Uma cousa digna de se notar é que no interior da província
pouco sal se come, pela dificuldade de o transportar; nota-se mesmo
que, nos lugares onde penetra com mais facilidade, não se
faz maior empenho em procurá-lo: parece que, pela falta de
costume, se perde o apetite de tão usual condimento, e talvez
mesmo a necessidade dele; o que vem a ser uma refutação
completa do sistema de alguns doutores estrangeiros que pretendem
que sem sal o estômago perde a faculdade de trabalhar e desenvolve
uma geração de vermes que mata o homem. Na falta de
sal, o habitante do centro do Rio Grande facilita a digestão
com a erva-mate de que usam incessantemente. E como o açúcar
é tão raro como o sal no interior da província,
acresce que o mate se toma como a natureza o produz, sem receber
mistura alguma que altere a energia de seu amargo originário.
Desde 1752, as fronteiras do sul do Brasil vinham sendo riscadas
a ponta de lança, e ora avançavam, ora recuavam, subordinadas
às correrias das tropas espanholas e portuguesas, ambas lutando
pela posse do rico solo rio-grandense. As Missões Jesuíticas
não se puderam furtar a esse gingar de fronteiras. E, firmados
os tratados na Europa, passavam elas ao domínio de Portugal,
para logo retornar à coroa espanhola, e vice-versa, numa
situação incerta que perdurou até o alvorecer
do século XIX. No ano de 1801 - quando uma nova guerra se
feria entre as duas poderosas nações da península
ibérica - um punhado de rio-grandenses, comandados por José
Borges do Canto e Manoel dos Santos Pedroso, resolveram conquistar
definitivamente o território missioneiro. Avançaram
vitoriosos por sobre os Sete Povos - já abandonados pelos
jesuítas - e em pouco tempo eram donos daquelas campanhas.
Sobrevinda a paz, estabeleceu-se o uti possidetis como única
regra a ser seguida na delimitação das fronteiras.
E assim a região missioneira se incorporou para sempre ao
Brasil. Nada restava, entretanto, do antigo esplendor das
Missões. O estado de abandono em que se encontravam os templos
e colégios jesuíticos - não de todo destruídos
pelo fogo - propiciavam o mais desenfreado furto das múltiplas
alfaias e dos preciosos paramentos que os padres haviam deixado,
em sua fuga. As plantações de erva-mate foram invadidas
pelo mato, e as estâncias assaltadas pelos tropeiros, levando
impunemente seus gados para as charqueadas de Rio Pardo e Pelotas.
Além disso, grandes recrutamentos eram feitos pelo exército
português entre a população missioneira, roubando
muitos braços jovens ao trabalho das lavouras.
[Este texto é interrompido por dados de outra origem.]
/-- One session of the table (R281), with the request slots and the swap records the hub keeps. -/
structure Session where
  state      : SessState := .closed
  int4       : Bool := false          -- KV_FMT
  ring       : Bool := false          -- RING
  chunkLog2  : Nat := 0               -- CHUNK_LOG2 (R265)
  member     : Nat := 0               -- MEMBER
  kvInvalid  : Bool := false
  hasPending : Bool := false
  swapping   : Option SwapKind := none
  swapLeft   : Nat := 0               -- pages still to move (R273)
  swapDone   : Bool := false          -- image complete; the region is released at the next boundary
  swappedOnce : Bool := false
  restarted  : Bool := false
  priority   : Nat := 0
  active     : Option Request := none
  waiting    : Option Request := none
  cancelPending : Bool := false
  cancelAt   : Nat := 0               -- tick whose boundary carries out the accepted CANCEL, CLOSE or PAUSE
  closePending : List Cmd := []       -- accepted CLOSEs, acting at the next boundary (R293)
  pausePending : Option Cmd := none   -- an accepted PAUSE, acting at the next boundary (R292)
  resumeReq  : Option Cmd := none     -- an accepted RESUME whose swap-in runs
  quire      : Nat := 0xFFFF
  model      : Nat := 0
  seed       : Nat := 0
  maxLen     : Nat := 0
  commitLen  : Nat := 0
  pendingTok : Nat := 0               -- PENDING
  ttl        : Nat := 0               -- ticks left of a paused session
  kvAddr     : Nat := 0               -- KV_ADDR
  resident   : Bool := false
  kvPages    : Nat := 0               -- region size in pages
  regStack   : Nat := 0               -- stack of the region
  regPages   : Nat := 0               -- first page of the region within its stack
  firstPos   : Nat := 0               -- FIRST_POS
  histAddr   : Nat := 0               -- HIST_ADDR
  lastStep   : Nat := 0               -- tick of the last completed step (R269)
  gen        : Nat := 0               -- generation of the last completed step (R509)
  genDigest  : Bytes := []            -- ream digest of that generation; empty before a step
  swapSeq    : Nat := 0
  image      : Option SwapImage := none
  openReq    : Option Cmd := none     -- an OPEN waiting for its region (R269, R285)
  commitDue  : Nat := 0               -- positions of completed chunks, committed in phase 5 (R288)
  ctxPages   : List Nat := []         -- stack pages of the context area (R210)
  deriving DecidableEq, Repr

/-! ### Rings, publication and the scheduler (R216 to R243, R295 to R302, R403, R404) -/

/-- One write of a publication unit (R404). -/
inductive PubWrite where
  | log (addr : Nat) (tokens : List Nat)
  | completion (tag session status flags command ended err tokens commit : Nat)
  | token (addr : Nat) (tok pos logprob flags accepted : Nat)
  | tokenPi (addr value : Nat)
  | quireStatus (addr : Nat) (data : Bytes)
  deriving DecidableEq, Repr

/-- A unit of publication: one request's writes in one tick, or a quire status record. -/
structure PubUnit where
  session : Nat := 0
  req     : Nat := 0                  -- the request's command number
  quire   : Bool := false
  irq     : Bool := false             -- IRQ: its completion record asks for a message
  irqTok  : Bool := false             -- IRQ_TOKENS: its token records do (R302)
  order   : Nat := 0                  -- order of finality within the deckle
  fresh   : Bool := true              -- not yet deferred (R576)
  writes  : List PubWrite := []
  deriving DecidableEq, Repr

/-- A posted write of the module into host memory, with its requester (0 the PF, n the VF n). -/
structure HostWrite where
  fn   : Nat
  addr : Nat
  data : Bytes
  relaxed : Bool := false
  deriving DecidableEq, Repr

/-- One vector of a step: a session, the query position, and the draft it carries. -/
structure VecRef where
  session : Nat
  pos     : Nat                       -- position of the query
  deriving DecidableEq, Repr

/-- A step of the scheduler: a decode batch or a prefill chunk (R218). -/
structure StepRec where
  id       : Nat := 0                 -- order of first admission within the deckle
  deckle   : Nat := 0
  prefill  : Bool := false
  sessions : List Nat := []           -- members, ascending order of joining
  bases    : List Nat := []           -- committed length of each member at the step's start
  counts   : List Nat := []           -- positions each member appends
  quires   : List Nat := []           -- quire of each member at admission (R291)
  slot     : Nat := 0                 -- ream slot
  gen      : Nat := 0                 -- generation pinned
  seg      : Nat := 0                 -- next segment to issue
  open_ops : Nat := 0                 -- operations admitted and not complete
  bind     : List (Nat × Nat × Nat) := []   -- accumulator name, vat, physical tile (R230)
  saved    : Bool := false            -- its tiles are saved in context areas (R210)
  restoring : Bool := false
  dead     : List Nat := []           -- sessions whose request has ended (R234, R293)
  samples  : List (Nat × Nat × Nat × Nat) := []   -- session, position, token, log-probability (R304, R305)
  props    : List (Nat × Nat × Nat × Option Nat) := []  -- session, position, output head, proposal (R307)
  toks     : List Nat := []           -- token at each vector's position
  nodes    : List (Nat × Nat × Nat × List F32) := []  -- vector, query head, node, partial m, l, o (R252, R253)
  savedNames : List (Nat × Nat × Nat) := []  -- names saved, with the vat and the tile they were on (R210)
  preempted : Bool := false           -- a prefill chunk pre-empted at a boundary (R219)
  serve    : Bool := false            -- run for the tail of a ring (R267)
  ringToks : List Nat := []           -- the tokens its tail emitted, in a step run for it
  deriving DecidableEq, Repr

/-- State of a scoreboard entry (R221). -/
inductive OpState where
  | waiting | running | complete | abandoned | failed
  deriving DecidableEq, Repr

/-- A scoreboard entry (R221). -/
structure OpRec where
  slotNo   : Nat := 0                 -- scoreboard entry number
  seq      : Nat := 0
  typ      : OpType := .vector
  deckle   : Nat := 0
  unit     : Nat := 64
  preempt  : Bool := false
  cross    : Bool := false
  canonical : Bool := false
  borrowed : Bool := false
  lender   : Nat := 0                 -- deckle in whose window it was admitted
  step     : Nat := 0                 -- step id
  plan     : Nat := 0                 -- PLAN_IDX
  layer    : Nat := 0
  segment  : Nat := 0
  accRd    : List Nat := []           -- physical tiles read: vat * 8192 + tile
  accWr    : List Nat := []           -- physical tiles written
  kvFirst  : Nat := 0
  kvCnt    : Nat := 0
  kvMode   : Nat := 0
  retry    : Nat := 0
  budget   : Nat := 0                 -- converter clocks
  start    : Nat := 0
  deadline : Nat := 0
  convs    : Nat := 0
  state    : OpState := .waiting
  deps     : List Nat := []           -- sequence numbers it depends on in the plan
  tmpl     : Option Template := none  -- none for CTX_SAVE and CTX_RESTORE
  reissue  : Bool := false            -- awaiting re-issue (R42)
  failed   : Bool := false            -- it failed, so its entry is free until the re-issue (R233, R234)
  stopTick : Nat := 0                 -- tick in which it was abandoned or failed
  owner    : Nat := 0                 -- OWNER
  attn     : List Nat := []           -- attention vats in RUN at its admission (R264)
  loads    : List (List (Option Nat)) := []   -- what its groups drive, slot by slot (R109)
  places   : List (Nat × Nat) := []   -- STAGE ranges it holds from admission to completion: address, bytes (R417)
  localDone : Bool := false           -- a cross-module exchange done at this end (R49)
  peerDone : Bool := false            -- its completion message has come (R367)
  peerWaits : Bool := false           -- its peer waits for the conversion cap (R460)
  deriving DecidableEq, Repr

/-- Bytes of an exchange that have arrived and are not committed: its deckle and EXCH_ID, the target, the bytes (R42,
R49). -/
structure Staged where
  deckle : Nat
  exch   : Nat
  addr   : Nat
  data   : Bytes
  deriving DecidableEq, Repr

/-- An operation running on a slot (R327, R328). -/
structure SlotOp where
  op      : Nat := 0
  fn      : Nat := 0                  -- 0 the PF, n the VF n (quire operations)
  desc    : Bytes := []
  moved   : Nat := 0                  -- image bytes read: how far into the image the stream has come
  hash    : Option Hash := none       -- digest of the section arriving
  secType : Nat := 0
  secPos  : Nat := 0
  chain   : List Nat := []            -- nodes still to be served by the stream
  held_   : Bytes := []               -- a quire image waiting for its base (R330)
  due     : Option Nat := none        -- tick from which a SWITCH or UNLOAD takes effect
  pages   : List Nat := []            -- pages of the quire image that is arriving (R330)
  begun   : Bool := false             -- the couching stream has begun (R332)
  expect  : Bytes := []               -- the expected digest that the stream carries (R331)
  unsent  : Bytes := []               -- stream bytes not yet forwarded: less than a 4 KiB unit
  deriving DecidableEq, Repr
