/-- The operation of template `i` of a segment that starts at reference period `start`. `first` is the sequence number of
the segment's template 0. -/
def State.opOf (s : State) (t : StepRec) (p : Plan) (g : Segment) (i first start : Nat) (m : Template) : OpRec :=
  let keys := fun l : List Nat => l.filterMap (fun n => (t.tileOf n).map (fun x => tileKey x.1 x.2))
  let before := ((stepSegs p t).take t.seg).foldl (fun a g => a + g.ops.length) 0
  let u := (s.unitFor t.deckle m.unit).getD m.unit
  { typ := m.typ, deckle := t.deckle, unit := u, preempt := t.prefill, cross := crossing m
    owner := if t.prefill then t.sessions.headD 0 else 2 ^ 31 + t.id % 512, attn := s.attnVats t.deckle
    loads := if isPass m then s.opLoads (s.passesOf t m) else [], places := scrPlaces (s.accesses t m)
    canonical := p.canonical, step := t.id, plan := before + i, layer := m.layer, segment := t.seg
    accRd := keys m.accRd, accWr := keys m.accWr
    kvFirst := if m.kvMode = 0 then 0 else if m.kvMode = 2 then t.bases.headD 0 else 0
    kvCnt := if m.kvMode = 0 then 0 else if m.kvMode = 2 then t.counts.headD 0 else t.bases.headD 0 + t.counts.headD 0
    kvMode := m.kvMode, budget := s.opBudget t m u start, convs := s.opConvs t m
    deps := (m.after.filter (fun j => decide (j < g.ops.length))).map (first + ·), tmpl := some m }

/-! ### Admission of a segment (R216, R217) -/

/-- Put a step among those begun, in the place it has there or at the end. -/
def State.putStep (s : State) (t : StepRec) : State :=
  s.modDeckle t.deckle (fun k =>
    { k with steps := if k.steps.any (fun u => u.id == t.id) then k.steps.map (fun u => if u.id = t.id then t else u)
                      else k.steps ++ [t] })

/-- Token-ring slots a step of session `i` may need (R300). -/
def State.creditNeed (s : State) (i : Nat) : Nat :=
  match (s.session i).active with
  | some r => gDrafts r.cmd.entry + 1
  | none => 0

/-- The members of a decode step all have room for its records. -/
def State.creditOk (s : State) (t : StepRec) : Bool :=
  t.prefill || t.live.all (fun i => match (s.session i).active with
    | some r => decide (s.creditNeed i ≤ r.credit)
    | none => false)

/-- The conditions that hold for every segment: an attention vat in RUN, enough vats for a turnover plan, the members'
regions resident, no CHECKPOINT or swap of theirs before a first segment, and no other step of a turnover cohort behind this
one (R259, R290, R337). -/
def State.stepOk (s : State) (d : Nat) (t : StepRec) (m : Image) (p : Plan) : Bool :=
  !(s.attnVats d).isEmpty && t.live.all (fun i => (s.session i).resident) &&
  (t.seg != 0 || t.live.all (fun i => (s.session i).swapping.isNone && !(s.session i).checkpointDue)) &&
  (!m.turnover || (decide (p.minVats ≤ s.runVats.length) && !allDeckles.any (fun e => (s.deckle e).steps.any (fun u =>
    u.slot == t.slot && u.gen == t.gen && u.prefill == t.prefill && decide (u.seg < t.seg)))))

/-- An exchange with another module begins 1 µs after its window's start and ends 1 µs before its end (R49, R239). -/
def OpRec.inside (o : OpRec) (first : Nat) : OpRec :=
  if o.cross then { o with start := max o.start (first + 50), deadline := o.deadline - 50 } else o

/-- Enter a segment's operations: context operations, then the templates, in the window `w` of deckle `lender`. -/
def State.enterSegment (s : State) (t : StepRec) (p : Plan) (g : Segment) (ctx : List OpRec) (start : Nat) (w : Nat × Nat)
    (lender : Nat) : State :=
  let own := fun o : OpRec => { o with start, deadline := w.2, lender, borrowed := lender != t.deckle }.inside w.1
  let s := ctx.foldl (fun s o => s.enterOp (own o)) s
  let first := (s.deckle t.deckle).seqNext
  g.ops.zipIdx.foldl (fun s x => s.enterOp (own (s.opOf t p g x.2 first start x.1))) s

/-- The first segment that a step binds tiles for, or a saved step: its bindings and the context operations due. DESIGN
CHOICE: a restore takes the lowest free tile of the vat a name was saved from, where R211 allows any tile of the deckle
(entry 108). -/
def State.bindStep (s : State) (t : StepRec) (p : Plan) : Option (List (Nat × Nat × Nat) × List OpRec) × State :=
  if t.saved then
    match s.bindOrSave t.deckle p.pinned (t.savedNames.map (fun x => (x.1, x.2.1))) (s.saveable t.deckle t.id) with
    | (some (b, ops), s) => (some (b, ops ++ ctxOps .ctxRestore { t with bind := b } b), s)
    | r => r
  else if t.seg = 0 ∧ t.bind.isEmpty then
    s.bindOrSave t.deckle p.pinned (planNames (stepSegs p t)) (s.saveable t.deckle t.id)
  else (some (t.bind, []), s)

/-- The nodes that the exchanges of a segment go to or come from. -/
def State.crossNodes (s : State) (t : StepRec) (g : Segment) : List Nat :=
  (g.ops.filter crossing).map (fun m => match m.exch with
    | .sendTo k _ | .recvFrom k _ => s.memberNode t k
    | _ => s.reg .nodeId)

/-- A node that no exchange can go to: no route, or this module is no member (R50, R364, R381). -/
def State.cutOff (s : State) (node : Nat) : Bool :=
  node != s.reg .nodeId && (s.torus.member != 2 || !s.reachable node)

/-- A window too short for one of the segment's exchanges with another module and 1 µs at both ends (R239). -/
def shortWindow (g : Segment) (w : Nat × Nat) : Bool :=
  g.ops.any (fun m => crossing m && decide (w.2 < w.1 + m.budget + 100))

/-- A step fails at issue with every vector it holds (R234, R239, R364). -/
def State.failIssue (s : State) (t : StepRec) (e : Err) (order : Nat) : State :=
  s.report { err := e, deckle := some t.deckle, named := t.live, order }

/-- Admit the next segment of a step from reference period `from_` in the window of deckle `l`: whether it was admitted or
failed at issue, and the state. -/
def State.issueSeg (s : State) (t : StepRec) (from_ l : Nat) : Bool × State :=
  match s.stepImage t with
  | none => (false, s)
  | some m => match m.plan with
    | none => (false, s)
    | some p => match (stepSegs p t)[t.seg]? with
      | none => (false, s)
      | some g => match s.segReady t.deckle t g with
        | none => (false, s)
        | some late =>
          let w := s.segWindow t.deckle l g
          let start := max (max from_ w.1) (if late then 2600 else 0)
          let units := g.ops.map (fun x => (s.unitFor t.deckle x.unit).getD x.unit)
          let need := segBudget g ((g.ops.zip units).map (fun x => s.opBudget t x.1 x.2 start))
          let convs := g.ops.foldl (fun a x => a + s.opConvs t x) 0
          if !s.stepOk t.deckle t m p ∨ (t.seg = 0 ∧ !s.creditOk t) then (false, s)
          else if l ≠ t.deckle ∧ g.ops.any crossing then (false, s)
          else if shortWindow g w then (true, s.failIssue t .xwindow start)
          else if w.2 < start + need ∨ (s.deckle l).capLeft < convs ∨ !s.sbRoom t.deckle g.ops.length then (false, s)
          else if (s.crossNodes t g).any s.cutOff then (true, s.failIssue t .unreachable start)
          else match s.bindStep t p with
            | (none, s) => (false, s)
            | (some (b, ctx), s') =>
              let extra := ceilDiv (ctx.foldl (fun a o => max a o.budget) 0) 40
              if w.2 < start + extra + need ∨ !s.sbRoom t.deckle (g.ops.length + ctx.length) ∨
                  !ctx.all (fun o => s.unitFree t.deckle o.unit) then (false, s)
              else
                let t := { t with bind := b, open_ops := g.ops.length + (ctx.filter (fun o => o.typ == .ctxRestore)).length
                                  restoring := t.saved, saved := false, preempted := false
                                  quires := if t.seg = 0 then t.sessions.map (fun i => (s.session i).quire) else t.quires }
                let s' := (s'.putStep t).modDeckle l (fun k => { k with capLeft := k.capLeft - convs })
                (true, s'.enterSegment t p g ctx start w l)

/-! ### The ready list (R218, R219, R294, R300, R308, R312, R342) -/

/-- Order of the classes that are ordered by request: priority 7 first, tick of acceptance, session index. -/
def State.readyLe (s : State) (i j : Nat) : Bool :=
  let at_ := fun k => match (s.session k).active with
    | some r => r.cmd.tick
    | none => 0
  let x := s.session i
  let y := s.session j
  if x.priority ≠ y.priority then decide (y.priority < x.priority)
  else if at_ i ≠ at_ j then decide (at_ i < at_ j)
  else decide (i ≤ j)

/-- The slot serves new steps of a generation (R339, R343, R344). -/
def State.slotServes (s : State) (k gen : Nat) : Bool :=
  let x := s.slot k
  !x.unplaced && !x.moving && !x.rewriting &&
  (match x.current with
    | some m => m.gen != gen || (!x.rewriteDue && !x.rewriteEnd)
    | none => true)

/-- Nothing holds back a new step of session `i`. -/
def State.canStep (s : State) (i : Nat) : Bool :=
  let x := s.session i
  x.resident && x.swapping.isNone && !s.stepping i && !x.kvInvalid && x.commitDue == 0 &&
  !x.checkpointDue

/-- Drafts a step of session `i` carries (R308). -/
def Session.drafts (x : Session) (r : Request) : List Nat :=
  r.props.take (min (x.maxLen - 1 - x.len) (r.remain - 1))

/-- Sessions of a deckle ready for a decode step, in order. -/
def State.readyDecode (s : State) (d : Nat) : List Nat :=
  sortBy s.readyLe ((s.openSessions d).filter (fun i =>
    let x := s.session i
    x.state == .decode && (x.active.map (fun r => r.kind == .generate)).getD false && s.canStep i && x.isTail &&
    decide (x.len < x.maxLen)))

/-- Sessions of a deckle ready for a prefill chunk, in order. -/
def State.readyPrefill (s : State) (d : Nat) : List Nat :=
  sortBy s.readyLe ((s.openSessions d).filter (fun i =>
    let x := s.session i
    x.state == .prefill && (x.active.map (fun r => r.kind == .prefill && decide (1 < r.tokens.length))).getD false &&
    s.canStep i && x.inChunk))

/-- The tokens of session `i`'s next positions: the pending token, then at most `n` drafts, none beyond this module's chunk. -/
def State.stepToks (s : State) (i n : Nat) : List Nat :=
  let x := s.session i
  match x.active with
  | some r => x.pendingTok :: (x.drafts r).take (min n (x.chunkEnd - 1 - x.len))
  | none => []

/-- The tokens of a batch's members, which together carry at most `room` drafts. -/
def State.batchToks (s : State) : Nat → List Nat → List (List Nat)
  | _, [] => []
  | room, i :: r =>
    let l := s.stepToks i room
    l :: s.batchToks (room - (l.length - 1)) r

/-- A decode step of some sessions at generation `gen`, of at most `n` vectors. DESIGN CHOICE: where the drafts of R308
would make a batch larger than BATCH_MAX, its last members carry fewer (R218, entry 106). -/
def State.decodeStep (s : State) (d id k gen n : Nat) (l : List Nat) : StepRec :=
  let toks := s.batchToks (n - l.length) l
  { id, deckle := d, sessions := l, bases := l.map (fun i => (s.session i).len), counts := toks.map List.length
    slot := k, gen, toks := toks.foldr (· ++ ·) [] }

/-- The step that a ring member runs for the tail: the pending position and every draft it may carry (R267). -/
def State.serveStep (s : State) (d id k gen i : Nat) : StepRec :=
  let n := s.creditNeed i
  { id, deckle := d, sessions := [i], bases := [(s.session i).len], counts := [n], slot := k, gen, serve := true
    toks := List.replicate n (s.session i).pendingTok }

/-- A prefill chunk of session `i` of at most `n` positions, all of them in this module's chunk of a ring (R266). -/
def State.prefillStep (s : State) (d id i gen n : Nat) : StepRec :=
  let x := s.session i
  let toks := match x.active with
    | some r => r.tokens.take (min (min n (r.tokens.length - 1)) (x.chunkEnd - x.len))
    | none => []
  { id, deckle := d, prefill := true, sessions := [i], bases := [x.len], counts := [toks.length], slot := x.model, gen, toks }

/-- Take sessions of the head's slot and generation into a batch of at most `n` vectors; the head always joins, with as many
drafts as fit. -/
def State.gather (s : State) (k : Nat) (gen : Option Nat) (n : Nat) : Nat → List Nat → List Nat
  | _, [] => []
  | used, i :: r =>
    let x := s.session i
    let w := if used = 0 then min n (s.stepToks i n).length else (s.stepToks i n).length
    if x.model = k ∧ s.nextGen i = gen ∧ (used = 0 ∨ used + w ≤ n) then i :: s.gather k gen n (used + w) r
    else s.gather k gen n used r

/-- A request whose quire is not bound to the generation of its next step ends with REAM_CHANGED (R342). -/
def State.dropUnbound (s : State) (d : Nat) (l : List Nat) : State :=
  l.foldl (fun s i =>
    if s.quireBound d (s.session i).model (s.session i).quire (s.nextGen i) then s
    else (s.endActive i 4 (errCode .quireBind) 0 false 150).startWaiting i 150) s

/-- A turnover slot takes a new step of a kind: no step of it is begun but those of the cohort being gathered, which is of
one generation. DESIGN CHOICE: the passes of two generations over the sets follow one another, since two banks hold one pass
(R336, R340, entry 109). -/
def State.cohortOpen (s : State) (k : Nat) (m : Image) (p : Plan) (prefill : Bool) : Bool :=
  !m.turnover ||
  (let l := allDeckles.foldl (fun a d => a ++ (s.deckle d).steps.filter (fun t => t.slot == k)) []
   l.all (fun t => t.gen == m.gen && t.prefill == prefill && t.seg == 0) && decide (l.length < p.cohortMax))

/-- Try a new step: it is begun when its first segment is admitted, and otherwise leaves no trace but swaps begun for a
context save. -/
def State.tryStep (s : State) (t : StepRec) (from_ l : Nat) : State :=
  match s.issueSeg t from_ l with
  | (true, s) => s.modDeckle t.deckle (fun k => { k with stepNext := k.stepNext + 1 })
  | (false, s) => s

/-- Form decode batches from the head of the ready list, in at most `fuel` rounds (R218). A session short of credit is
held (R300). -/
def State.formBatches (s : State) (d from_ l : Nat) : Nat → List Nat → State
  | 0, _ => s
  | _, [] => s
  | fuel + 1, i :: r =>
    let k := (s.session i).model
    match s.nextGen i with
    | none => s.formBatches d from_ l fuel r
    | some gen => match s.imageGen k gen with
      | none => s.formBatches d from_ l fuel r
      | some m => match m.plan with
        | none => s.formBatches d from_ l fuel r
        | some p =>
          let b := s.gather k (some gen) p.batchMax 0 (i :: r)
          let rest := r.filter (fun j => !b.contains j)
          if !s.slotServes k gen ∨ !s.cohortOpen k m p false then s.formBatches d from_ l fuel rest
          else (s.tryStep (s.decodeStep d (s.deckle d).stepNext k gen p.batchMax b) from_ l).formBatches d from_ l fuel rest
E
como se não bastassem estes percalços, surgiram os
índios coroados, descendentes do tupis, tradicionais inimigos
dos guaranis, e que há quase um século viviam atirados
ao fundo das florestas, corridos pelo poderio jesuítico.
Agora, com o aniquilamento da raça guarani, eles viam chegada
a hora da reconquista. Comandados pelos caciques Prudente, Fongue
e Doble, assaltavam estâncias, exterminavam famílias
inteiras de guaranis, e atacavam as caravanas a fim de saqueá-las,
espalhando o terror pela região missioneira, que logo se
despovoava, com o êxodo da população para a
zona da campanha. Durante mais de dez anos a exploração
dos ervais esteve paralisada, em vista dos perigos da penetração
nos domínios coroados. Foi este o período negro da
erva-mate, no Rio Grande, e o período áureo da caúna,
fornecedora de um mate muito amargo, ao qual os gaúchos logo
tiveram de se acostumar. Mas um dia a esperada notícia
ecoou pela província: a região missioneira estava
pacificada! Os coroados - contra os quais nada haviam conseguido
as armas dos brancos, pois eles conheciam como ninguém os
esconderijos dos rios Uruguai e Ijuí - haviam cedido às
propostas magnânimas dos irmãos Silva Machado, novos
desbravadores daqueles sertões. E novamente a erva missioneira
descia os caminhos da Serra, em busca dos campos da Vacaria, das
estâncias da Campanha e das incipientes cidades às
margens da Lagoa dos Patos e dos rios que nela desaguam.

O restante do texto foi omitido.